··· Data supplied ···

/-- Objects at index 0x2B60. -/
def dictRowsEXP : List DictRow := [
  ⟨0, 0, "NUM_SUBS", .u8, .ro, .int 18, .any, 1⟩,
  ⟨1, 1, "EXP_STATUS", .u16, .ro, .int 0, .any, 1⟩,
  ⟨2, 2, "EXPORT_EN", .bool, .rw, .int 0, .any, 1⟩,
  ⟨3, 3, "EXP_MODE", .u8, .rws, .int 1, .int 1 3, 1⟩,
  ⟨4, 4, "EXP_V_SET", .f32, .ro, .num (2309/10), .any, 1⟩,
  ⟨5, 5, "EXP_F", .f32, .ro, .num (50), .any, 1⟩,
  ⟨6, 6, "EXP_S_MAX", .f32, .rws, .num (30000), .num 1000 30000, 1⟩,
  ⟨7, 7, "EXP_RAMP_ms", .u16, .rws, .int 200, .int 50 2000, 1⟩,
  ⟨8, 10, "EXP_V", .f32, .ro, .num (0), .any, 1⟩,
  ⟨11, 13, "EXP_I", .f32, .ro, .num (0), .any, 1⟩,
  ⟨14, 14, "EXP_I_N", .f32, .ro, .num (0), .any, 1⟩,
  ⟨15, 15, "EXP_P", .f32, .ro, .num (0), .any, 1⟩,
  ⟨16, 16, "EXP_S", .f32, .ro, .num (0), .any, 1⟩,
  ⟨17, 17, "EXP_TRIPS", .u16, .ro, .int 0, .any, 1⟩,
  ⟨18, 18, "EXP_CNT_STATUS", .u8, .ro, .int 0, .any, 1⟩]

/-- Objects at index 0x2C00. -/
def dictRowsTHM : List DictRow := [
  ⟨0, 0, "NUM_SUBS", .u8, .ro, .int 19, .any, 1⟩,
  ⟨1, 1, "TH_STATUS", .u16, .ro, .int 0, .any, 1⟩,
  ⟨2, 2, "ROUNDS", .u64, .ro, .int 0, .any, 1⟩,
  ⟨3, 3, "ROUND_TIME_us", .u16, .ro, .int 0, .any, 1⟩,
  ⟨4, 9, "DERATE", .f32, .ro, .num (1), .any, 1⟩,
  ⟨10, 10, "T_COOL_IN", .i16, .ro, .int 0, .any, 1⟩,
  ⟨11, 11, "T_COOL_OUT", .i16, .ro, .int 0, .any, 1⟩,
  ⟨12, 12, "COOL_DT_MAX", .i16, .rws, .int 150, .int 50 300, 1⟩,
  ⟨13, 13, "FLASH_BAND", .u8, .ro, .int 0, .any, 1⟩,
  ⟨14, 14, "FLASH_PULSE_us", .u8, .ro, .int 0, .any, 1⟩,
  ⟨15, 15, "T_DIE_MAX", .i16, .ro, .int 0, .any, 1⟩,
  ⟨16, 16, "BROKEN_NOW", .u8, .ro, .int 0, .any, 1⟩,
  ⟨17, 17, "TH_SHUTDOWNS", .u16, .ro, .int 0, .any, 1⟩,
  ⟨18, 18, "ROUND_OVERRUNS", .u16, .ro, .int 0, .any, 1⟩,
  ⟨19, 19, "TH_CNT_STATUS", .u8, .ro, .int 0, .any, 1⟩]

/-- Objects at index 0x2C10. -/
def dictRowsSEN : List DictRow := [
  ⟨0, 0, "NUM_SUBS", .u8, .ro, .int 18, .any, 1⟩,
  ⟨1, 1, "SENSOR_SEL", .u8, .rw, .int 0, .int 0 63, 1⟩,
  ⟨2, 2, "SENSOR_NAME", .str, .ro, .bytes [], .any, 1⟩,
  ⟨3, 3, "SENSOR_CLASS", .u8, .ro, .int 0, .any, 1⟩,
  ⟨4, 4, "SOURCE", .u16, .ro, .int 0, .any, 1⟩,
  ⟨5, 5, "DRIVES", .u8, .ro, .int 0, .any, 1⟩,
  ⟨6, 6, "SENSOR_TYPE", .u8, .rws, .int 0, .int 0 2, 1⟩,
  ⟨7, 7, "TEMP", .i16, .ro, .int 0, .any, 1⟩,
  ⟨8, 8, "RAW", .u16, .ro, .int 0, .any, 1⟩,
  ⟨9, 9, "SENSOR_STATUS", .u8, .ro, .int 0, .any, 1⟩,
  ⟨10, 10, "WARN_T", .i16, .rws, .int 0, .any, 1⟩,
  ⟨11, 11, "THROTTLE_T", .i16, .rws, .int 0, .any, 1⟩,
  ⟨12, 12, "SHUTDOWN_T", .i16, .rws, .int 0, .any, 1⟩,
  ⟨13, 13, "HYST_K", .i16, .rws, .int 0, .int 10 200, 1⟩,
  ⟨14, 14, "K_FACTOR", .f32, .ro, .num (1), .any, 1⟩,
  ⟨15, 15, "T_MAX", .i16, .ro, .int 0, .any, 1⟩,
  ⟨16, 16, "ABOVE_WARN_s", .u32, .ro, .int 0, .any, 1⟩,
  ⟨17, 17, "SHUTDOWNS", .u16, .ro, .int 0, .any, 1⟩,
  ⟨18, 18, "BROKEN_EVENTS", .u16, .ro, .int 0, .any, 1⟩]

···

Give the data again in full, exactly.

/-- Objects at index 0x2B60. -/
def dictRowsEXP : List DictRow := [
  ⟨0, 0, "NUM_SUBS", .u8, .ro, .int 18, .any, 1⟩,
  ⟨1, 1, "EXP_STATUS", .u16, .ro, .int 0, .any, 1⟩,
  ⟨2, 2, "EXPORT_EN", .bool, .rw, .int 0, .any, 1⟩,
  ⟨3, 3, "EXP_MODE", .u8, .rws, .int 1, .int 1 3, 1⟩,
  ⟨4, 4, "EXP_V_SET", .f32, .ro, .num (2309/10), .any, 1⟩,
  ⟨5, 5, "EXP_F", .f32, .ro, .num (50), .any, 1⟩,
  ⟨6, 6, "EXP_S_MAX", .f32, .rws, .num (30000), .num 1000 30000, 1⟩,
  ⟨7, 7, "EXP_RAMP_ms", .u16, .rws, .int 200, .int 50 2000, 1⟩,
  ⟨8, 10, "EXP_V", .f32, .ro, .num (0), .any, 1⟩,
  ⟨11, 13, "EXP_I", .f32, .ro, .num (0), .any, 1⟩,
  ⟨14, 14, "EXP_I_N", .f32, .ro, .num (0), .any, 1⟩,
  ⟨15, 15, "EXP_P", .f32, .ro, .num (0), .any, 1⟩,
  ⟨16, 16, "EXP_S", .f32, .ro, .num (0), .any, 1⟩,
  ⟨17, 17, "EXP_TRIPS", .u16, .ro, .int 0, .any, 1⟩,
  ⟨18, 18, "EXP_CNT_STATUS", .u8, .ro, .int 0, .any, 1⟩]

/-- Objects at index 0x2C00. -/
def dictRowsTHM : List DictRow := [
  ⟨0, 0, "NUM_SUBS", .u8, .ro, .int 19, .any, 1⟩,
  ⟨1, 1, "TH_STATUS", .u16, .ro, .int 0, .any, 1⟩,
  ⟨2, 2, "ROUNDS", .u64, .ro, .int 0, .any, 1⟩,
  ⟨3, 3, "ROUND_TIME_us", .u16, .ro, .int 0, .any, 1⟩,
  ⟨4, 9, "DERATE", .f32, .ro, .num (1), .any, 1⟩,
  ⟨10, 10, "T_COOL_IN", .i16, .ro, .int 0, .any, 1⟩,
  ⟨11, 11, "T_COOL_OUT", .i16, .ro, .int 0, .any, 1⟩,
  ⟨12, 12, "COOL_DT_MAX", .i16, .rws, .int 150, .int 50 300, 1⟩,
  ⟨13, 13, "FLASH_BAND", .u8, .ro, .int 0, .any, 1⟩,
  ⟨14, 14, "FLASH_PULSE_us", .u8, .ro, .int 0, .any, 1⟩,
  ⟨15, 15, "T_DIE_MAX", .i16, .ro, .int 0, .any, 1⟩,
  ⟨16, 16, "BROKEN_NOW", .u8, .ro, .int 0, .any, 1⟩,
  ⟨17, 17, "TH_SHUTDOWNS", .u16, .ro, .int 0, .any, 1⟩,
  ⟨18, 18, "ROUND_OVERRUNS", .u16, .ro, .int 0, .any, 1⟩,
  ⟨19, 19, "TH_CNT_STATUS", .u8, .ro, .int 0, .any, 1⟩]

/-- Objects at index 0x2C10. -/
def dictRowsSEN : List DictRow := [
  ⟨0, 0, "NUM_SUBS", .u8, .ro, .int 18, .any, 1⟩,
  ⟨1, 1, "SENSOR_SEL", .u8, .rw, .int 0, .int 0 63, 1⟩,
  ⟨2, 2, "SENSOR_NAME", .str, .ro, .bytes [], .any, 1⟩,
  ⟨3, 3, "SENSOR_CLASS", .u8, .ro, .int 0, .any, 1⟩,
  ⟨4, 4, "SOURCE", .u16, .ro, .int 0, .any, 1⟩,
  ⟨5, 5, "DRIVES", .u8, .ro, .int 0, .any, 1⟩,
  ⟨6, 6, "SENSOR_TYPE", .u8, .rws, .int 0, .int 0 2, 1⟩,
  ⟨7, 7, "TEMP", .i16, .ro, .int 0, .any, 1⟩,
  ⟨8, 8, "RAW", .u16, .ro, .int 0, .any, 1⟩,
  ⟨9, 9, "SENSOR_STATUS", .u8, .ro, .int 0, .any, 1⟩,
  ⟨10, 10, "WARN_T", .i16, .rws, .int 0, .any, 1⟩,
  ⟨11, 11, "THROTTLE_T", .i16, .rws, .int 0, .any, 1⟩,
  ⟨12, 12, "SHUTDOWN_T", .i16, .rws, .int 0, .any, 1⟩,
  ⟨13, 13, "HYST_K", .i16, .rws, .int 0, .int 10 200, 1⟩,
  ⟨14, 14, "K_FACTOR", .f32, .ro, .num (1), .any, 1⟩,
  ⟨15, 15, "T_MAX", .i16, .ro, .int 0, .any, 1⟩,
  ⟨16, 16, "ABOVE_WARN_s", .u32, .ro, .int 0, .any, 1⟩,
  ⟨17, 17, "SHUTDOWNS", .u16, .ro, .int 0, .any, 1⟩,
  ⟨18, 18, "BROKEN_EVENTS", .u16, .ro, .int 0, .any, 1⟩]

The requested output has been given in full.